Sólo pretendo efectuar una reflexión sobre el gran daño que las decisiones políticas en nombre del progreso puede hacer sobre nuestro patrimonio, el de todos. Pero también lo quiero hacer con relación a la forma en que respetamos nuestras leyes, las mismas que nos hemos dotado, y los preceptos y singularidades que éstas atienden en defensa de un patrimonio que quienes las han aprobado ahora incumplen impunemente sin que nadie ponga remedio social, y menos político.
Actualmente, muchos se arrepienten de lo escaso que nos queda en una ciudad que muy poco ha protegido su trama urbana y menos su arquitectura histórica y civil, una sociedad capaz de haber dejado caer barrios como el Carmen, romper otros como Velluters, aún en estado de abandono, y casi aniquila el Cabanyal. Los mismos que atronaban en su día en pro de la arquitectura histórica, permiten hoy su destrucción.
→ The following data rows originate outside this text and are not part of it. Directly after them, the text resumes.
@[simp] theorem State.applyEffect_clock (e : Effect) : (s.applyEffect e).clock = s.clock := by cases e <;> rfl
@[simp] theorem State.applyEffect_latch (e : Effect) : (s.applyEffect e).latch = s.latch := by cases e <;> rfl
@[simp] theorem State.applyEffect_data (e : Effect) : (s.applyEffect e).data = s.data := by cases e <;> rfl
@[simp] theorem State.applyEffect_pinmap (e : Effect) : (s.applyEffect e).pinmap = s.pinmap := by cases e <;> rfl
@[simp] theorem State.applyEffect_dirClock (e : Effect) : (s.applyEffect e).dirClock = s.dirClock := by cases e <;> rfl
@[simp] theorem State.applyEffect_dirLatch (e : Effect) : (s.applyEffect e).dirLatch = s.dirLatch := by cases e <;> rfl
@[simp] theorem State.applyEffect_dirData (e : Effect) : (s.applyEffect e).dirData = s.dirData := by cases e <;> rfl
@[simp] theorem State.applyEffect_pullupData (e : Effect) : (s.applyEffect e).pullupData = s.pullupData := by cases e <;> rfl
@[simp] theorem State.applyEffect_cfg (e : Effect) : (s.applyEffect e).cfg = s.cfg := by cases e <;> rfl
@[simp] theorem State.applyEffect_busy (e : Effect) : (s.applyEffect e).busy = s.busy := by cases e <;> rfl
@[simp] theorem State.applyEffect_upc (e : Effect) : (s.applyEffect e).upc = s.upc := by cases e <;> rfl
@[simp] theorem State.applyEffect_sv (e : Effect) : (s.applyEffect e).sv = s.sv := by cases e <;> rfl
@[simp] theorem State.applyEffect_mem (e : Effect) : (s.applyEffect e).mem = s.mem := by cases e <;> rfl
@[simp] theorem State.applyEffect_t (e : Effect) : (s.applyEffect e).t = s.t := by cases e <;> rfl
@[simp] theorem State.applyEffect_tr (e : Effect) : (s.applyEffect e).tr = s.tr := by cases e <;> rfl
@[simp] theorem State.applyEffect_refused (e : Effect) : (s.applyEffect e).refused = s.refused := by cases e <;> rfl
@[simp] theorem State.applyEffect_rom (e : Effect) : (s.applyEffect e).rom = s.rom := by cases e <;> rfl
@[simp] theorem State.applyEffect_env (e : Effect) : (s.applyEffect e).env = s.env := by cases e <;> rfl
@[simp] theorem State.applyEffect_envRest (e : Effect) : (s.applyEffect e).envRest = s.envRest := by cases e <;> rfl
@[simp] theorem State.applyEffect_draws (e : Effect) : (s.applyEffect e).draws = s.draws := by cases e <;> rfl
@[simp] theorem State.applyEffect_calls (e : Effect) : (s.applyEffect e).calls = s.calls := by cases e <;> rfl
@[simp] theorem State.applyEffect_results (e : Effect) : (s.applyEffect e).results = s.results := by cases e <;> rfl

@[simp] theorem State.effectAt_clock (p : Fin 12) (b : Bool) : (s.effectAt p b).clock = s.clock := by
  cases b <;> simp [State.effectAt]
@[simp] theorem State.effectAt_latch (p : Fin 12) (b : Bool) : (s.effectAt p b).latch = s.latch := by
  cases b <;> simp [State.effectAt]
@[simp] theorem State.effectAt_data (p : Fin 12) (b : Bool) : (s.effectAt p b).data = s.data := by
  cases b <;> simp [State.effectAt]
@[simp] theorem State.effectAt_pinmap (p : Fin 12) (b : Bool) : (s.effectAt p b).pinmap = s.pinmap := by
  cases b <;> simp [State.effectAt]
@[simp] theorem State.effectAt_dirClock (p : Fin 12) (b : Bool) : (s.effectAt p b).dirClock = s.dirClock := by
  cases b <;> simp [State.effectAt]
@[simp] theorem State.effectAt_dirLatch (p : Fin 12) (b : Bool) : (s.effectAt p b).dirLatch = s.dirLatch := by
  cases b <;> simp [State.effectAt]
@[simp] theorem State.effectAt_dirData (p : Fin 12) (b : Bool) : (s.effectAt p b).dirData = s.dirData := by
  cases b <;> simp [State.effectAt]
@[simp] theorem State.effectAt_pullupData (p : Fin 12) (b : Bool) : (s.effectAt p b).pullupData = s.pullupData := by
  cases b <;> simp [State.effectAt]
@[simp] theorem State.effectAt_cfg (p : Fin 12) (b : Bool) : (s.effectAt p b).cfg = s.cfg := by
  cases b <;> simp [State.effectAt]
@[simp] theorem State.effectAt_busy (p : Fin 12) (b : Bool) : (s.effectAt p b).busy = s.busy := by
  cases b <;> simp [State.effectAt]
@[simp] theorem State.effectAt_upc (p : Fin 12) (b : Bool) : (s.effectAt p b).upc = s.upc := by
  cases b <;> simp [State.effectAt]
@[simp] theorem State.effectAt_sv (p : Fin 12) (b : Bool) : (s.effectAt p b).sv = s.sv := by
  cases b <;> simp [State.effectAt]
@[simp] theorem State.effectAt_mem (p : Fin 12) (b : Bool) : (s.effectAt p b).mem = s.mem := by
  cases b <;> simp [State.effectAt]
@[simp] theorem State.effectAt_t (p : Fin 12) (b : Bool) : (s.effectAt p b).t = s.t := by
  cases b <;> simp [State.effectAt]
@[simp] theorem State.effectAt_tr (p : Fin 12) (b : Bool) : (s.effectAt p b).tr = s.tr := by
  cases b <;> simp [State.effectAt]
@[simp] theorem State.effectAt_refused (p : Fin 12) (b : Bool) : (s.effectAt p b).refused = s.refused := by
  cases b <;> simp [State.effectAt]
@[simp] theorem State.effectAt_rom (p : Fin 12) (b : Bool) : (s.effectAt p b).rom = s.rom := by
  cases b <;> simp [State.effectAt]
@[simp] theorem State.effectAt_env (p : Fin 12) (b : Bool) : (s.effectAt p b).env = s.env := by
  cases b <;> simp [State.effectAt]
@[simp] theorem State.effectAt_envRest (p : Fin 12) (b : Bool) : (s.effectAt p b).envRest = s.envRest := by
  cases b <;> simp [State.effectAt]
@[simp] theorem State.effectAt_draws (p : Fin 12) (b : Bool) : (s.effectAt p b).draws = s.draws := by
  cases b <;> simp [State.effectAt]
@[simp] theorem State.effectAt_calls (p : Fin 12) (b : Bool) : (s.effectAt p b).calls = s.calls := by
  cases b <;> simp [State.effectAt]
@[simp] theorem State.effectAt_results (p : Fin 12) (b : Bool) : (s.effectAt p b).results = s.results := by
  cases b <;> simp [State.effectAt]

@[simp] theorem State.stepIndex_clock (c : Setting) : (s.stepIndex c).clock = s.clock := by cases c <;> rfl
@[simp] theorem State.stepIndex_latch (c : Setting) : (s.stepIndex c).latch = s.latch := by cases c <;> rfl
@[simp] theorem State.stepIndex_data (c : Setting) : (s.stepIndex c).data = s.data := by cases c <;> rfl
@[simp] theorem State.stepIndex_pinmap (c : Setting) : (s.stepIndex c).pinmap = s.pinmap := by cases c <;> rfl
@[simp] theorem State.stepIndex_dirClock (c : Setting) : (s.stepIndex c).dirClock = s.dirClock := by cases c <;> rfl
@[simp] theorem State.stepIndex_dirLatch (c : Setting) : (s.stepIndex c).dirLatch = s.dirLatch := by cases c <;> rfl
@[simp] theorem State.stepIndex_dirData (c : Setting) : (s.stepIndex c).dirData = s.dirData := by cases c <;> rfl
@[simp] theorem State.stepIndex_pullupData (c : Setting) : (s.stepIndex c).pullupData = s.pullupData := by cases c <;> rfl
@[simp] theorem State.stepIndex_cfg (c : Setting) : (s.stepIndex c).cfg = s.cfg := by cases c <;> rfl
@[simp] theorem State.stepIndex_busy (c : Setting) : (s.stepIndex c).busy = s.busy := by cases c <;> rfl
@[simp] theorem State.stepIndex_sv (c : Setting) : (s.stepIndex c).sv = s.sv := by cases c <;> rfl
@[simp] theorem State.stepIndex_x (c : Setting) : (s.stepIndex c).x = s.x := by cases c <;> rfl
@[simp] theorem State.stepIndex_y (c : Setting) : (s.stepIndex c).y = s.y := by cases c <;> rfl
@[simp] theorem State.stepIndex_btn (c : Setting) : (s.stepIndex c).btn = s.btn := by cases c <;> rfl
@[simp] theorem State.stepIndex_mem (c : Setting) : (s.stepIndex c).mem = s.mem := by cases c <;> rfl
@[simp] theorem State.stepIndex_t (c : Setting) : (s.stepIndex c).t = s.t := by cases c <;> rfl
@[simp] theorem State.stepIndex_tr (c : Setting) : (s.stepIndex c).tr = s.tr := by cases c <;> rfl
@[simp] theorem State.stepIndex_refused (c : Setting) : (s.stepIndex c).refused = s.refused := by cases c <;> rfl
@[simp] theorem State.stepIndex_rom (c : Setting) : (s.stepIndex c).rom = s.rom := by cases c <;> rfl
@[simp] theorem State.stepIndex_env (c : Setting) : (s.stepIndex c).env = s.env := by cases c <;> rfl
@[simp] theorem State.stepIndex_envRest (c : Setting) : (s.stepIndex c).envRest = s.envRest := by cases c <;> rfl
@[simp] theorem State.stepIndex_draws (c : Setting) : (s.stepIndex c).draws = s.draws := by cases c <;> rfl
@[simp] theorem State.stepIndex_calls (c : Setting) : (s.stepIndex c).calls = s.calls := by cases c <;> rfl
@[simp] theorem State.stepIndex_results (c : Setting) : (s.stepIndex c).results = s.results := by cases c <;> rfl

@[simp] theorem State.stepIndex_micro : s.stepIndex .micro = s.advance := rfl
@[simp] theorem State.stepIndex_direct : s.stepIndex .direct = s := rfl

end Sys2Proof.Machine
end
Pero lo mejor de todo es que cuando salimos por ahí volvemos sorprendidos por la forma en que sociedades modernas protegen sus centros históricos e incluso han reconstruido casi de forma idéntica después de conflictos bélicos. Nosotros siempre nos hemos de conformar con pastiches y esas franquicias de terraza y olor a fritanga con permiso municipal y autonómico que han acabado con las tiendas históricas del centro de Valencia, o antiguos barrios con solera que hemos visto arruinar en manos de los especuladores con el aval político de turno. Así somos y así nos va a base de una arquitectura y un urbanismo que ha crecido a base de actuaciones disparatadas en nuestras plazas y principales calles.
Por cierto, la antigua Escuela de Agrónomos no es el primer edifico de Moreno Barbera que nuestros políticos contemporáneos han “arruinado”. Casualmente, los mismos que ahora gobiernan la Generalitat y forman parte de Derribos Botànic, acabaron con la fisonomía del auditorio del complejo de Cheste con la excusa de que aquello sería un nuevo edificio modélico, de gran futuro cultural y bien protegido frente a las inclemencias ambientales. Ahí está desde hace décadas su resultado. Un muro de ladrillo con ventanales como fachada que no dice nada pero sobre el que había que actuar a finales de los ochenta y comienzos de los noventa también en nombre de la supuesta modernidad y el nuevo progreso.
Menudo papelón de esta consellería que se llama de Cultura y Patrimonio. Pero es todo lo contrario. Todo, en el fondo, un gran sarcasmo de una clase política que da cierta vergüenza intelectual y real.